Постройки были добротны, просторны, новы. Все это было построено в последние годы. После немцев в Студеном уцелела лишь кирпичная церковь. Горбатые крыши послевоенных землянок сливались с землей. И ночью, даже самой лунной, немудрено
Был полдень. Я перевел дух, напился у колонки и осмотрелся по сторонам. Деревня, казалось, впала в тяжелую послеобеденную дрему. Куда идти дальше? Где искать Бородина?
Мимо прокатил грузовик. На вялые листья деревьев потянулась густая пыль. Я пошел вслед за грузовиком и увидел, как на ближнем лугу женщины в пестрых ситцевых платьях стогуют сено. Завидев меня, праздного, женщины сразу же оживились, повеселели.
— Помог бы, голубчик! — выкрикнула одна.
— Да вы, что ли, не видите, девки, — вступилась другая, — парень в гости, а вы ему работу.
— Им, городским, это полезно!
— Спугнете еще парня, — засмеялась моя заступница, — их и так мало в деревне пооставалось.
Я поставил чемодан, поздоровался с женщинами. Они охотно отозвались и со вниманием и любопытством принялись рассматривать меня.
— Чей же это парень, бабы, — открыто выразила свое любопытство одна из них, утирая раскрасневшееся лицо кончиками выгоревшей косынки.
— Емельяновых, должно, — высказала предположение рябоватая женщина в свободной — видать, с мужниного плеча — гимнастерке.
— Нешто у Емельяновых такой! Ихний Борька и пониже, и пожиже.
Я не мог больше вынести этих смотрин и разговора, который велся словно в присутствии глухого, сбросил пиджак, взял у женщины, стоящей ближе других ко мне, вилы.
— Попробуй, милый, попробуй, — согласилась охотно та.
Я подхватил вилами сено.
— Только смотрите не надорвитесь в горячке, — услышал насмешливый, звонкий голос за спиной.
Забросив навильник на верх копешки, обернулся к насмешнице.

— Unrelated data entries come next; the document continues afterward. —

-- ==== Sys2Proof/Tests/Slice0.lean ====
section
/-! SUPPORT. The tests: ill-formed commands, the manual's worked figures, and for each obligation a
concrete state and operands that meet its hypotheses. -/

namespace Sys2Proof.Tests

set_option maxRecDepth 20000
set_option Elab.async false

open Sys2Proof Sys2Proof.Machine

/-! ## Small states -/

/-- The part after reset with the start-up window closed. -/
def listening : State := { State.reset with rlk := { State.reset.rlk with window := none } }

/-- The state a command leaves. -/
def after (c : Instr) (s : State) : State :=
  match exec c s with
  | .next t => t
  | .fault _ => s
  | .refused _ => s

/-- The status and payload of the reply a request leaves pending. -/
def reply (c : Instr) (s : State) : Option (Status × List Byte) :=
  (after c s).rlk.pending.map fun r => (r.status, r.payload)

/-- A channel holding a valid reading. -/
def ok (x : Nat) : Chan := ⟨x, .ok, 0⟩

/-- A debounced input at a level, its timer stopped. -/
def steady (level : Bool) : Contact := ⟨level, level, none⟩

/-- An input whose timer has run out on the opposite level. -/
def edge (level : Bool) : Contact := ⟨level, !level, some ⟨level, 0⟩⟩

/-- An input written. -/
def withInput (s : State) (i : DInput) (c : Contact) : State :=
  { s with mfe := { s.mfe with inputs := s.mfe.inputs.set i c } }

/-- The lead cart of 1.11. -/
def lead (st : TrailerState) : TrailerRecord := ⟨1, 501, st, ⟨180, 140, 20, some 60⟩, none⟩

/-- The second cart of 1.11. -/
def second (st : TrailerState) : TrailerRecord := ⟨2, 502, st, ⟨120, 100, 0, none⟩, none⟩

/-- The train of 1.11, with what it hands on in force. -/
def train : State :=
  { listening with
    cpt := ⟨none, some (lead .active), some (second .active), 3, 300⟩
    tre := { listening.tre with loadIndex := 60 }
    tbc := { listening.tbc with case := .weighted }
    mfe := { listening.mfe with inputs :=
      { listening.mfe.inputs with detA := steady true, detB := steady true } } }

/-- The cultivator of 8.6. -/
def cultivator : ImplementRecord := ⟨7, 9, .active, ⟨800, 100, 400, 5, 32, 40, 150, some ⟨1200, 64, 60⟩⟩, none⟩

/-- A hitch with the cultivator, at a position and a mode. -/
def hitched (m : HitchMode) (p : Nat) : State :=
  { listening with
    cpt := { listening.cpt with hitch := some cultivator, counter := 8 }
    mfe := { listening.mfe with p := ok p, vg := ok 0, inputs := { listening.mfe.inputs with seat := steady true } }
    htc := { listening.htc with mode := m } }

/-- Three entries of the forward map of 3.4, and a reverse one. -/
def ratios : List RatioEntry :=
  [⟨6, .fwd, .sp2, .rngB, 146, true⟩, ⟨7, .fwd, .sp3, .rngB, 181, true⟩, ⟨8, .fwd, .sp4, .rngB, 225, true⟩,
   ⟨20, .rev, .sp1, .rngA, 60, true⟩]

/-- A gearbox pack in a state. -/
def pack (st : PackState) : PackRecord := { PackRecord.gearboxDefault with state := st }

Это была девчонка восемнадцати — двадцати лет: в клетчатой ковбойке, спортивных брюках, закатанных до колен, судя по всему, языкастая, подвижная. Она и сейчас, видимо, собиралась поддеть меня, но, встретившись с моим взглядом, тотчас примолкла.
Женщины, к счастью, вскоре потеряли интерес к моей персоне, даже, казалось, совершенно забыли про меня.
Бегать с вилами было непросто. Я вспотел и скинул сорочку, но сухие былки горячо жгли шею и грудь, и я потужил, что поступил так неосмотрительно, но идти на попятную было стыдно, как, впрочем, и сознаться в том, что навильники с каждым разом становятся тяжелей. Стараясь не подать виду, я продолжал нанизывать сено на свои вилы, как и прежде, и, сгорбившись, присев под навильником, трусил к копне, обливаясь липким противным потом.
К концу работы я еле передвигал ноги. Женщины, многих из которых уже знал по именам, смотрели теперь на меня как на равного. Поставив последнюю копну, они собрали вилы, грабли, узелки и двинулись в деревню… Я успел познакомиться с языкастой задиристой девчонкой Асей, от которой и узнал, что того, к кому приехал, в деревне сейчас нет. Бородин, не как другие мужики, вышел бы стоговать сено, но уехал за каким-то оборудованием для мельницы…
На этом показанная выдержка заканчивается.